Startup Idea: TailSearch – Search for Retail Stores - kimonos
http://www.abstract-living.com/tailsearch-search-for-retail-stores/

======
smt88
This would never work. "Medium-high switching barriers" is a fantasy. The
barriers are insurmountable, and not just because big retailers like to use
in-house technology.

Every retail store is carefully engineered to make you walk around more. They
want you to walk past things you didn't intend to buy and then buy them.
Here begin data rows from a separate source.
/-- SCHEDULER_HANDOVER (R23, R24, R243): the granted row command, while it is still wanted, or the next burst of the column path's
holder goes to the warden and joins the replay buffer; with 32 entries there it does not and REPLAY_FULL counts it; to a bank at
its refresh limit the warden declines it, once, and WARDEN_REFRESH_HOLDS counts it. WARDEN_ISSUE (R22, R237): the warden issues
its oldest command at the first slot, at or after the hand-over, that is free and keeps every minimum interval and the throttle,
and at no other. COMMAND_CONFIRMED and STACK_READ_DATA (R242, R243): the command issued first among those out is confirmed; read
data is decoded and given to its piece. -/
def Obligations.CommandsHandedAndIssued : Prop :=
  (∀ (k : Fin 8) (p : Fin 64) (slot : Nat) (s : State), let c := s.pcc k.val p.val
    (c.rowCmd = none ∨ c.replay ≠ .run → exec (.schedulerHandover k p false slot) s = .next s) ∧
    (∀ r, c.rowCmd = some r → c.replay = .run →
      (s.rowNow k.val p.val r = none → exec (.schedulerHandover k p false slot) s = .next (s.setPcc k.val p.val { c with rowCmd := none })) ∧
      (∀ x, s.rowNow k.val p.val r = some x →
        let declined := s.ppl k.val ≤ (c.bank x.bank).owed ∧ (c.bank x.bank).refHanded = false ∧ x.kind ≠ .pre ∧ x.kind ≠ .ref
        let handed := s.setPcc k.val p.val
          ({ c with rowCmd := none, rb := c.rb ++ [rowCmdOf x (c.ownerOf x.bank) slot] }.rowHanded x s.cadence)
        (32 ≤ c.rb.length → ∃ t, exec (.schedulerHandover k p false slot) s = .next t ∧
          s.sets t [(F.pccReplayFull_COUNT k.val p.val, (s.fget (F.pccReplayFull_COUNT k.val p.val) + 1) % 2 ^ 64)]) ∧
        (c.rb.length < 32 → declined → ∃ t, exec (.schedulerHandover k p false slot) s = .next t ∧
          (s.setPcc k.val p.val ({ c with rowCmd := none }.modBank x.bank fun y => { y with declined := true })).sets t
          [(F.pccWardenRefreshHolds_COUNT k.val p.val, (s.fget (F.pccWardenRefreshHolds_COUNT k.val p.val) + 1) % 2 ^ 64)]) ∧
        (c.rb.length < 32 → ¬ declined → x.hint = false → exec (.schedulerHandover k p false slot) s = .next handed) ∧
        (c.rb.length < 32 → ¬ declined → x.hint = true → ∃ t, exec (.schedulerHandover k p false slot) s = .next t ∧
          handed.sets t [(F.pccHintsAct_COUNT k.val p.val, (s.fget (F.pccHintsAct_COUNT k.val p.val) + 1) % 2 ^ 64)])))) ∧
  (∀ (k : Fin 8) (p : Fin 64) (slot : Nat) (s : State), let c := s.pcc k.val p.val
    (c.column.bind c.piece? = none ∨ c.replay ≠ .run → exec (.schedulerHandover k p true slot) s = .next s) ∧
    (∀ q i l, c.column.bind c.piece? = some q → q.todo = i :: l → c.replay = .run →
      let declined := s.ppl k.val ≤ (c.bank q.bank).owed ∧ (c.bank q.bank).refHanded = false
      (declined → (c.bank q.bank).declined = true → exec (.schedulerHandover k p true slot) s = .next s) ∧
      (declined → (c.bank q.bank).declined = false → ∃ t, exec (.schedulerHandover k p true slot) s = .next t ∧
        (s.setPcc k.val p.val (c.modBank q.bank fun y => { y with declined := true })).sets t
        [(F.pccWardenRefreshHolds_COUNT k.val p.val, (s.fget (F.pccWardenRefreshHolds_COUNT k.val p.val) + 1) % 2 ^ 64)]) ∧
      (¬ declined → 32 ≤ c.rb.length → ∃ t, exec (.schedulerHandover k p true slot) s = .next t ∧
        s.sets t [(F.pccReplayFull_COUNT k.val p.val, (s.fget (F.pccReplayFull_COUNT k.val p.val) + 1) % 2 ^ 64)]) ∧
      (¬ declined → c.rb.length < 32 → q.nextReads = true →
        exec (.schedulerHandover k p true slot) s = .next (s.handRead k.val p.val q i slot) ∧
        (q.kind = .read → q.inMeta = false → q.dest = none → q.org ≠ .bow → l ≠ [] →
          exec (.schedulerHandover k p true slot) s = .next (s.setPcc k.val p.val (Pcc.modPiece { c with
            rb := c.rb ++ [⟨.rd, q.bank, q.row, q.id, i, q.u + i, false, q.addr + 64 * i, dataFold (q.addr + 64 * i),
              s.atomWord k.val p.val (q.u + i), q.lane, slot, false, false, 0, false, q.cls, q.label, q.arrival, q.aged⟩] } q.id
            fun x => { x with todo := x.todo.filter (· != i), pend := x.pend ++ [i], beats := x.beats + 1 })))) ∧
      (¬ declined → c.rb.length < 32 → q.nextReads = false →
        exec (.schedulerHandover k p true slot) s = .next (s.handWrite k.val p.val q i slot) ∧
        (q.kind = .write → q.inMeta = false → q.dest = none → l ≠ [] →
          let w := encodeAtom (dataFold (q.addr + 64 * i)) (if q.poison.getD i false then 0 else q.data.getD i 0) (q.poison.getD i false)
          ∃ t, exec (.schedulerHandover k p true slot) s = .next t ∧ t.atomWord k.val p.val (q.u + i) = w ∧
            (t.pcc k.val p.val).rb = c.rb ++ [⟨.wr, q.bank, q.row, q.id, i, q.u + i, false, q.addr + 64 * i,
              dataFold (q.addr + 64 * i), w, q.lane, slot, false, false, 0, false, q.cls, q.label, q.arrival, q.aged⟩] ∧
            t.flag (F.pccZmapCtl_WRITTEN k.val p.val) = true)))) ∧
  (∀ (k : Fin 8) (p : Fin 64) (b hand slot : Nat) (kind : CmdKind) (ap : Bool) (s : State), let c := s.pcc k.val p.val
    let x := c.bank b
    let t := s.tset k.val
    let past := fun (r d : Nat) => r = 0 ∨ r - 1 + d ≤ slot
    (s.issueSlot k.val p.val kind b hand ap ≤ slot ↔ hand ≤ slot ∧ c.slot ≤ slot ∧
      (s.throttled k.val = true → ∀ a e r, c.recent = [a, e, r] → r + 4 ≤ slot) ∧
      match kind with
      | .act => past x.pre (t F.phyTsetRow_TRP) ∧ past x.act (t F.phyTsetRow_TRC) ∧ past x.ref (t F.phyTsetRef_TRFCPB) ∧
          past (c.acts.headD 0) (t F.phyTsetRow_TRRD) ∧ past (c.acts.getD 3 0) (t F.phyTsetRow_TFAW)
      | .pre => past x.act (t F.phyTsetRow_TRAS)
      | .ref => past x.pre (t F.phyTsetRow_TRP) ∧ past x.ref (t F.phyTsetRef_TRFCPB)
      | .rd => past x.act (t F.phyTsetRow_TRCD) ∧ past c.lastCol (max 2 (t F.phyTsetRow_TCCD)) ∧
          past c.lastWr (t F.phyTsetLat_TWTR) ∧ (ap = true → past x.act (t F.phyTsetRow_TRAS))
      | .wr => past x.act (t F.phyTsetRow_TRCD) ∧ past c.lastCol (max 2 (t F.phyTsetRow_TCCD)) ∧
          past c.lastRd (t F.phyTsetRow_TRTW) ∧ (ap = true → past x.act (t F.phyTsetRow_TRAS)))) ∧
  (∀ (k : Fin 8) (p : Fin 64) (slot : Nat) (s : State), (s.pcc k.val p.val).replay = .run → let c := s.pcc k.val p.val
    ((∀ m ∈ c.rb, m.ord ≠ 0) → exec (.wardenIssue k p slot) s = .next s) ∧
    (∀ m, c.nextIssue = some m → m ∈ c.rb ∧ m.ord = 0 ∧
      (slot = s.issueSlot k.val p.val m.kind m.bank m.hand m.ap →
        ∃ u, exec (.wardenIssue k p slot) s = .next (u.afterIssue k.val p.val m) ∧
          (s.setPcc k.val p.val ((c.markIssued m).recordIssue m.kind m.bank slot m.ap)).sets u [(F.pccWardenHolds_COUNT k.val p.val,
            (s.fget (F.pccWardenHolds_COUNT k.val p.val) + if m.hand < slot then 1 else 0) % 2 ^ 64)]) ∧
      (slot ≠ s.issueSlot k.val p.val m.kind m.bank m.hand m.ap → exec (.wardenIssue k p slot) s = .next s))) ∧
  (∀ (k : Fin 8) (p : Fin 64) (s : State), let c := s.pcc k.val p.val
    (c.replay = .run ∨ c.replay = .reissue) →
    ((∀ m ∈ c.rb, m.ord ≠ 0 → m.confirmed = false → m.kind ≠ .rd →
        (∀ o ∈ c.rb, o ≠ m → o.ord ≠ 0 → o.confirmed = false → o.kind ≠ .rd → m.ord < o.ord) →
        exec (.commandConfirmed k p) s = .next (s.setPcc k.val p.val (c.confirm m))) ∧
      ((∀ m ∈ c.rb, m.ord = 0 ∨ m.confirmed = true ∨ m.kind = .rd) → exec (.commandConfirmed k p) s = .next s)) ∧
    (∀ m ∈ c.rb, m.ord ≠ 0 → m.confirmed = false → m.kind = .rd →
      (∀ o ∈ c.rb, o ≠ m → o.ord ≠ 0 → o.confirmed = false → m.ord < o.ord) → ∀ fault : Stored,
      let u := s.setPcc k.val p.val (c.confirm m)
      exec (.stackReadData k p fault) s = .next ((u.faultWord k.val p.val m fault).readData k.val p.val m (m.stored ^^^ fault)) ∧
      (∀ q, (c.confirm m).piece? m.piece = some q → q.kind = .read → q.conf = false → q.pend.contains m.atom = true →
        m.inMeta = false → m.lane < 18 → (fault = 0 ∨ s.atomWord k.val p.val m.u ≠ m.stored) →
        let d := decodeAtom m.fold (m.stored ^^^ fault)
        let v := (u.modPiece k.val p.val q.id fun x => { x with pend := x.pend.filter (· != m.atom) }).countDecode
          k.val p.val false m.u m.addr m.lane true d
        exec (.stackReadData k p fault) s = .next ((v.deliver q m.atom d.data d.poison).goOn k.val p.val q.id)))) ∧
  (∀ (k : Fin 8) (p : Fin 64) (fault : Stored) (s : State), (s.pcc k.val p.val).replay ≠ .run → (s.pcc k.val p.val).replay ≠ .reissue →
    exec (.commandConfirmed k p) s = .next s ∧ exec (.stackReadData k p fault) s = .next s)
Ever wonder why household necessities are always at opposite back corners of
grocery stores? They want you to spend as much time there as possible and pass
as many shelves as possible.

Yes, there is a "problem" here for consumers, but it's one they will generally
solve by using Amazon or the online pick-up systems that stores already have.
You can already browse the inventory of stores and have your items waiting for
you when you arrive.

Furthermore, because every store creates this problem, no store has an
incentive to fix it.

If Target, for example, were to spend money on "TailSearch" (a LOT of money)
and minorly improve the user experience at the cost of much of their sales
volume, they would be screwed.

And what would the real benefit for the user be? Do you go to stores because
it's easy to find things or because they have what you want at the price you
want?

This is simple technology, and it could easily piggyback on the databases that
tech-savvy companies like Wal-Mart already have. There's a reason they haven't
done anything like this yet.